Evidence was also given on behalf of Mr Omotayo by a Mr Meleady who was also employed as a courier. At the time of the accident he was proceeding in the same direction as Mr Omotayo, and gave evidence that the vehicle was at a much more significant and acute angle than that suggested by Mr Griffin and Mr Dawson.

Two engineers, Tony O’Keeffe and Alan Conlon, gave evidence that if the vehicle was at the more acute angle suggested by Mr Omotayo and Mr Meleady rather than that suggested by Mr Griffin and Mr Dawson at the moment of impact, and if the bike had sustained damage of the nature suggested by Mr Omotayo, then they would have expected corresponding damage to have been caused to the driver’s side area of the car. As it was, the only objective evidence of damage to Mr Griffin’s vehicle was to the door glass mirror.

Justice Barton stated that the only objective evidence of damage to Mr Griffin’s vehicle was to the door glass mirror, therefore ‘the engineering evidence established that that was more consistent with a glancing blow probably caused by the handle bars of the bike as it struck the door mirror’. Moreover, this was consistent with a less acute angle of Mr Griffin’s vehicle being presented to Mr Omotayo’s bicycle at the moment of impact.

Liability

Justice Barton was satisfied that the most probable explanation for the cause of the accident was that Mr Griffin pulled out from a stationary position into the path of Mr Omotayo - albeit not at as an acute an angle as he had suggested.

There was an account in the engineering report of Mr Conlon which suggested that Mr Omotayo had been ‘cycling in the hatched markings prior to the accident’ – had that been so it would have been of some significance having regard to the prohibition on traffic entering the area of hatched markings provided by Regulation 26 of the Road Traffic (Traffic and Parking) Regulations 1997. However, according to his consultation notes produced in evidence, Mr Omotayo had not in fact made such a statement.

Having regard to the location of his intended delivery on the river side of the Quay, Mr Omotayo was entitled to cycle where he did in the outside lane.
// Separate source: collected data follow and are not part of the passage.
/-! ### modLoop -/

@[simp] theorem modLoop_part (i : Fin 4) (f : Loop → Loop) : (s.modLoop i f).part = s.part := rfl
@[simp] theorem modLoop_seconds (i : Fin 4) (f : Loop → Loop) : (s.modLoop i f).seconds = s.seconds := rfl
@[simp] theorem modLoop_zones (i : Fin 4) (f : Loop → Loop) : (s.modLoop i f).zones = s.zones := rfl
@[simp] theorem modLoop_wings (i : Fin 4) (f : Loop → Loop) : (s.modLoop i f).wings = s.wings := rfl
@[simp] theorem modLoop_scanLists (i : Fin 4) (f : Loop → Loop) : (s.modLoop i f).scanLists = s.scanLists := rfl
@[simp] theorem modLoop_converterA (i : Fin 4) (f : Loop → Loop) : (s.modLoop i f).converterA = s.converterA := rfl
@[simp] theorem modLoop_converterB (i : Fin 4) (f : Loop → Loop) : (s.modLoop i f).converterB = s.converterB := rfl
@[simp] theorem modLoop_classes (i : Fin 4) (f : Loop → Loop) : (s.modLoop i f).classes = s.classes := rfl
@[simp] theorem modLoop_detectors (i : Fin 4) (f : Loop → Loop) : (s.modLoop i f).detectors = s.detectors := rfl
@[simp] theorem modLoop_doors (i : Fin 4) (f : Loop → Loop) : (s.modLoop i f).doors = s.doors := rfl
@[simp] theorem modLoop_points (i : Fin 4) (f : Loop → Loop) : (s.modLoop i f).points = s.points := rfl
@[simp] theorem modLoop_callQueue (i : Fin 4) (f : Loop → Loop) : (s.modLoop i f).callQueue = s.callQueue := rfl
@[simp] theorem modLoop_desks (i : Fin 4) (f : Loop → Loop) : (s.modLoop i f).desks = s.desks := rfl
@[simp] theorem modLoop_exits (i : Fin 4) (f : Loop → Loop) : (s.modLoop i f).exits = s.exits := rfl
@[simp] theorem modLoop_descriptors (i : Fin 4) (f : Loop → Loop) : (s.modLoop i f).descriptors = s.descriptors := rfl
@[simp] theorem modLoop_routeLists (i : Fin 4) (f : Loop → Loop) : (s.modLoop i f).routeLists = s.routeLists := rfl
@[simp] theorem modLoop_signs (i : Fin 4) (f : Loop → Loop) : (s.modLoop i f).signs = s.signs := rfl
@[simp] theorem modLoop_engine (i : Fin 4) (f : Loop → Loop) : (s.modLoop i f).engine = s.engine := rfl
@[simp] theorem modLoop_channels (i : Fin 4) (f : Loop → Loop) : (s.modLoop i f).channels = s.channels := rfl
@[simp] theorem modLoop_log (i : Fin 4) (f : Loop → Loop) : (s.modLoop i f).log = s.log := rfl
@[simp] theorem modLoop_nextSequence (i : Fin 4) (f : Loop → Loop) : (s.modLoop i f).nextSequence = s.nextSequence := rfl
@[simp] theorem modLoop_routing (i : Fin 4) (f : Loop → Loop) : (s.modLoop i f).routing = s.routing := rfl
@[simp] theorem modLoop_authority (i : Fin 4) (f : Loop → Loop) : (s.modLoop i f).authority = s.authority := rfl
@[simp] theorem modLoop_ports (i : Fin 4) (f : Loop → Loop) : (s.modLoop i f).ports = s.ports := rfl
@[simp] theorem modLoop_rotation (i : Fin 4) (f : Loop → Loop) : (s.modLoop i f).rotation = s.rotation := rfl
@[simp] theorem modLoop_fireBurst (i : Fin 4) (f : Loop → Loop) : (s.modLoop i f).fireBurst = s.fireBurst := rfl
@[simp] theorem modLoop_lastQuery (i : Fin 4) (f : Loop → Loop) : (s.modLoop i f).lastQuery = s.lastQuery := rfl
@[simp] theorem modLoop_fieldOut (i : Fin 4) (f : Loop → Loop) : (s.modLoop i f).fieldOut = s.fieldOut := rfl
@[simp] theorem modLoop_stationOut (i : Fin 4) (f : Loop → Loop) : (s.modLoop i f).stationOut = s.stationOut := rfl
@[simp] theorem modLoop_pending (i : Fin 4) (f : Loop → Loop) : (s.modLoop i f).pending = s.pending := rfl
@[simp] theorem zone_modLoop (i : Fin 4) (f : Loop → Loop) (j : Fin 64) : (s.modLoop i f).zone j = s.zone j := rfl
@[simp] theorem wing_modLoop (i : Fin 4) (f : Loop → Loop) (j : Fin 4) : (s.modLoop i f).wing j = s.wing j := rfl
@[simp] theorem detector_modLoop (i : Fin 4) (f : Loop → Loop) (j : Fin 192) : (s.modLoop i f).detector j = s.detector j := rfl
@[simp] theorem cls_modLoop (i : Fin 4) (f : Loop → Loop) (j : Fin 8) : (s.modLoop i f).cls j = s.cls j := rfl
@[simp] theorem door_modLoop (i : Fin 4) (f : Loop → Loop) (j : Fin 48) : (s.modLoop i f).door j = s.door j := rfl
@[simp] theorem point_modLoop (i : Fin 4) (f : Loop → Loop) (j : Fin 64) : (s.modLoop i f).point j = s.point j := rfl
@[simp] theorem desk_modLoop (i : Fin 4) (f : Loop → Loop) (j : Fin 8) : (s.modLoop i f).desk j = s.desk j := rfl
@[simp] theorem exit_modLoop (i : Fin 4) (f : Loop → Loop) (j : Fin 16) : (s.modLoop i f).exit j = s.exit j := rfl
@[simp] theorem sign_modLoop (i : Fin 4) (f : Loop → Loop) (j : Fin 96) : (s.modLoop i f).sign j = s.sign j := rfl
@[simp] theorem channel_modLoop (i : Fin 4) (f : Loop → Loop) (j : Fin 276) : (s.modLoop i f).channel j = s.channel j := rfl
@[simp] theorem port_modLoop (i : Fin 4) (f : Loop → Loop) (j : Station) : (s.modLoop i f).port j = s.port j := rfl
theorem loop_modLoop (i : Fin 4) (f : Loop → Loop) (j : Fin 4) :
    (s.modLoop i f).loop j = if j = i then f (s.loop j) else s.loop j := Tbl.get_modify ..
@[simp] theorem loop_modLoop_self (i : Fin 4) (f : Loop → Loop) : (s.modLoop i f).loop i = f (s.loop i) := Tbl.get_modify_self ..
@[simp] theorem slot_modLoop (i : Fin 4) (f : Loop → Loop) (l : Fin 4) (m : Fin 48) : (s.modLoop i f).slot l m = s.slot l m := rfl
He had the right of way and in the circumstances he was sufficiently close to Mr Griffin so as to give rise to a duty of care.

In the event, Mr Griffin was totally unaware of Mr Omotayo’s presence until the accident occurred. Accordingly, he failed to keep a proper look out before he executed his manoeuvre and of which there was no evidence of an indication. Pulling out into the path of Mr Omotayo in these circumstances was negligent.

Therefore, having regard to all of the evidence and the findings made, the Court was satisfied that there was no negligence on the part of Mr Omotayo and full liability for the accident rested with Mr Griffin.

General and special damages

Considering the content of medical reports, and the surveillance evidence of Mr Omotayo’s abilities as of April 2016, Justice Barton was satisfied that Mr Omotayo had recovered from his injuries.

Having had regard to the book of quantum, which Justice Barton stated was ‘now hopelessly out of date and… of little assistance’ and applying the principals of Tort law to the assessment of general damages, the Court awarded Mr Omotayo €30,000.

In relation to special damages, Mr Omotayo brought a claim for loss of earnings of €375 per week from the date of the accident until the end of June 2015. Rejecting this claim, Justice Barton was not satisfied that there was sufficient proof before the Court – however ‘other items of special damage which been properly vouched and agreed’ were allowed.